▶ _Problem_:
Retype the records below exactly as they appear.
Data provided START
theorem readLine_image (c : LineConfig) (rest : List Byte) : readLine (c.image ++ rest) = (c, rest) := by
  obtain ⟨b, p, m⟩ := c
  simp only [readLine, LineConfig.image, List.append_assoc, readU8_u8, readU16_u16]
  cases b <;> cases p <;> cases m <;> rfl

theorem readPattern_image (c : Pattern) (h : c.fits) (rest : List Byte) : readPattern (c.image ++ rest) = (c, rest) := by
  obtain ⟨h1, h2⟩ := h
  simp only [readPattern, Pattern.image, List.append_assoc, readU16_u16, ofNat16_toNat h1, ofNat16_toNat h2]

/-! ### Many objects -/

theorem readList_flatMap {α : Type} (rd : List Byte → α × List Byte) (wr : α → List Byte) (xs : List α)
    (h : ∀ x ∈ xs, ∀ rest, rd (wr x ++ rest) = (x, rest)) (rest : List Byte) :
    readList rd xs.length (xs.flatMap wr ++ rest) = (xs, rest) := by
  induction xs with
  | nil => rfl
  | cons x xs ih =>
    simp only [List.length_cons, List.flatMap_cons, List.append_assoc, readList, h x (List.mem_cons_self ..)]
    rw [ih fun y hy => h y (List.mem_cons_of_mem _ hy)]

/-- A vector is read back from the bytes of its objects. -/
theorem readVec_flatMap {α : Type} {n : Nat} (rd : List Byte → α × List Byte) (wr : α → List Byte) (v : Vector α n)
    (h : ∀ x ∈ v.toList, ∀ rest, rd (wr x ++ rest) = (x, rest)) (rest : List Byte) :
    readVec rd n (v.toList.flatMap wr ++ rest) = (v, rest) := by
  have hl := readList_flatMap rd wr v.toList h rest
  rw [Vector.length_toList] at hl
  simp only [readVec, hl]
  congr 1
  ext i hi
  simp

/-- A configuration is read back whole from its image. -/
theorem readImage_image (p : Profile) (h : p.fits) : readImage p.image = p := by
  obtain ⟨hc, hp, hg, hs, hn, h1, h2, h3, h4, h5, h6⟩ := h
  have e := List.append_nil p.image
  rw [← e]
  simp only [readImage, Profile.image, List.append_assoc, readVec_flatMap _ _ _ fun c hx => readChannel_image c (hc c hx),
    readVec_flatMap _ _ _ fun c hx => readPath_image c (hp c hx), readVec_flatMap _ _ _ fun c hx => readGate_image c (hg c hx),
    readVec_flatMap _ _ _ fun c _ => readCounter_image c, readVec_flatMap _ _ _ fun c hx => readSegment_image c (hs c hx),
    readVec_flatMap _ _ _ fun c hx => readSign_image c (hn c hx), readVec_flatMap _ _ _ fun c _ => readLine_image c,
    readPattern_image _ h1, readPattern_image _ h2, readPattern_image _ h3, readU16_u16, ofNat16_toNat h4, ofNat16_toNat h5,
    ofNat16_toNat h6]

/-! ### Block 0 -/

theorem length_flatMap_const {α : Type} (f : α → List Byte) (k : Nat) (xs : List α) (h : ∀ x, (f x).length = k) :
    (xs.flatMap f).length = xs.length * k := by
  induction xs with
  | nil => simp
  | cons x xs ih => simp [h, ih]; ring

/-- Every image has the same length. -/
theorem Profile.image_length (p : Profile) : p.image.length = 568 := by
  have u1 : ∀ x, (u8 x).length = 1 := fun _ => rfl
  have u2 : ∀ x, (u16 x).length = 2 := fun _ => by simp [u16]
  have i2 : ∀ x, (i16 x).length = 2 := fun _ => by simp [i16]
  have hb : ∀ x, (boundaryBytes x).length = 2 := fun x => by cases x <;> rfl
  simp only [Profile.image, List.length_append,
    length_flatMap_const ChannelConfig.image 9 _ fun c => by simp [ChannelConfig.image, u1, u2, i2, u8opt],
    length_flatMap_const PathConfig.image 12 _ fun c => by simp [PathConfig.image, u1, u2, u8opt],
    length_flatMap_const GateConfig.image 7 _ fun c => by simp [GateConfig.image, u1, u2, u8opt],
    length_flatMap_const CounterConfig.image 3 _ fun c => by simp [CounterConfig.image, u1, hb],
    length_flatMap_const SegmentConfig.image 4 _ fun c => by simp [SegmentConfig.image, u2],
    length_flatMap_const SignConfig.image 10 _ fun c => by simp [SignConfig.image, u1, u2, u8opt, u16opt],
    length_flatMap_const LineConfig.image 4 _ fun c => by simp [LineConfig.image, u1, u2], Vector.length_toList,
    Pattern.image, u2]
Data provided END
▶ _Response below_:
theorem readLine_image (c : LineConfig) (rest : List Byte) : readLine (c.image ++ rest) = (c, rest) := by
  obtain ⟨b, p, m⟩ := c
  simp only [readLine, LineConfig.image, List.append_assoc, readU8_u8, readU16_u16]
  cases b <;> cases p <;> cases m <;> rfl

theorem readPattern_image (c : Pattern) (h : c.fits) (rest : List Byte) : readPattern (c.image ++ rest) = (c, rest) := by
  obtain ⟨h1, h2⟩ := h
  simp only [readPattern, Pattern.image, List.append_assoc, readU16_u16, ofNat16_toNat h1, ofNat16_toNat h2]

/-! ### Many objects -/

theorem readList_flatMap {α : Type} (rd : List Byte → α × List Byte) (wr : α → List Byte) (xs : List α)
    (h : ∀ x ∈ xs, ∀ rest, rd (wr x ++ rest) = (x, rest)) (rest : List Byte) :
    readList rd xs.length (xs.flatMap wr ++ rest) = (xs, rest) := by
  induction xs with
  | nil => rfl
  | cons x xs ih =>
    simp only [List.length_cons, List.flatMap_cons, List.append_assoc, readList, h x (List.mem_cons_self ..)]
    rw [ih fun y hy => h y (List.mem_cons_of_mem _ hy)]

/-- A vector is read back from the bytes of its objects. -/
theorem readVec_flatMap {α : Type} {n : Nat} (rd : List Byte → α × List Byte) (wr : α → List Byte) (v : Vector α n)
    (h : ∀ x ∈ v.toList, ∀ rest, rd (wr x ++ rest) = (x, rest)) (rest : List Byte) :
    readVec rd n (v.toList.flatMap wr ++ rest) = (v, rest) := by
  have hl := readList_flatMap rd wr v.toList h rest
  rw [Vector.length_toList] at hl
  simp only [readVec, hl]
  congr 1
  ext i hi
  simp

/-- A configuration is read back whole from its image. -/
theorem readImage_image (p : Profile) (h : p.fits) : readImage p.image = p := by
  obtain ⟨hc, hp, hg, hs, hn, h1, h2, h3, h4, h5, h6⟩ := h
  have e := List.append_nil p.image
  rw [← e]
  simp only [readImage, Profile.image, List.append_assoc, readVec_flatMap _ _ _ fun c hx => readChannel_image c (hc c hx),
    readVec_flatMap _ _ _ fun c hx => readPath_image c (hp c hx), readVec_flatMap _ _ _ fun c hx => readGate_image c (hg c hx),
    readVec_flatMap _ _ _ fun c _ => readCounter_image c, readVec_flatMap _ _ _ fun c hx => readSegment_image c (hs c hx),
    readVec_flatMap _ _ _ fun c hx => readSign_image c (hn c hx), readVec_flatMap _ _ _ fun c _ => readLine_image c,
    readPattern_image _ h1, readPattern_image _ h2, readPattern_image _ h3, readU16_u16, ofNat16_toNat h4, ofNat16_toNat h5,
    ofNat16_toNat h6]

/-! ### Block 0 -/

theorem length_flatMap_const {α : Type} (f : α → List Byte) (k : Nat) (xs : List α) (h : ∀ x, (f x).length = k) :
    (xs.flatMap f).length = xs.length * k := by
  induction xs with
  | nil => simp
  | cons x xs ih => simp [h, ih]; ring

/-- Every image has the same length. -/
theorem Profile.image_length (p : Profile) : p.image.length = 568 := by
  have u1 : ∀ x, (u8 x).length = 1 := fun _ => rfl
  have u2 : ∀ x, (u16 x).length = 2 := fun _ => by simp [u16]
  have i2 : ∀ x, (i16 x).length = 2 := fun _ => by simp [i16]
  have hb : ∀ x, (boundaryBytes x).length = 2 := fun x => by cases x <;> rfl
  simp only [Profile.image, List.length_append,
    length_flatMap_const ChannelConfig.image 9 _ fun c => by simp [ChannelConfig.image, u1, u2, i2, u8opt],
    length_flatMap_const PathConfig.image 12 _ fun c => by simp [PathConfig.image, u1, u2, u8opt],
    length_flatMap_const GateConfig.image 7 _ fun c => by simp [GateConfig.image, u1, u2, u8opt],
    length_flatMap_const CounterConfig.image 3 _ fun c => by simp [CounterConfig.image, u1, hb],
    length_flatMap_const SegmentConfig.image 4 _ fun c => by simp [SegmentConfig.image, u2],
    length_flatMap_const SignConfig.image 10 _ fun c => by simp [SignConfig.image, u1, u2, u8opt, u16opt],
    length_flatMap_const LineConfig.image 4 _ fun c => by simp [LineConfig.image, u1, u2], Vector.length_toList,
    Pattern.image, u2]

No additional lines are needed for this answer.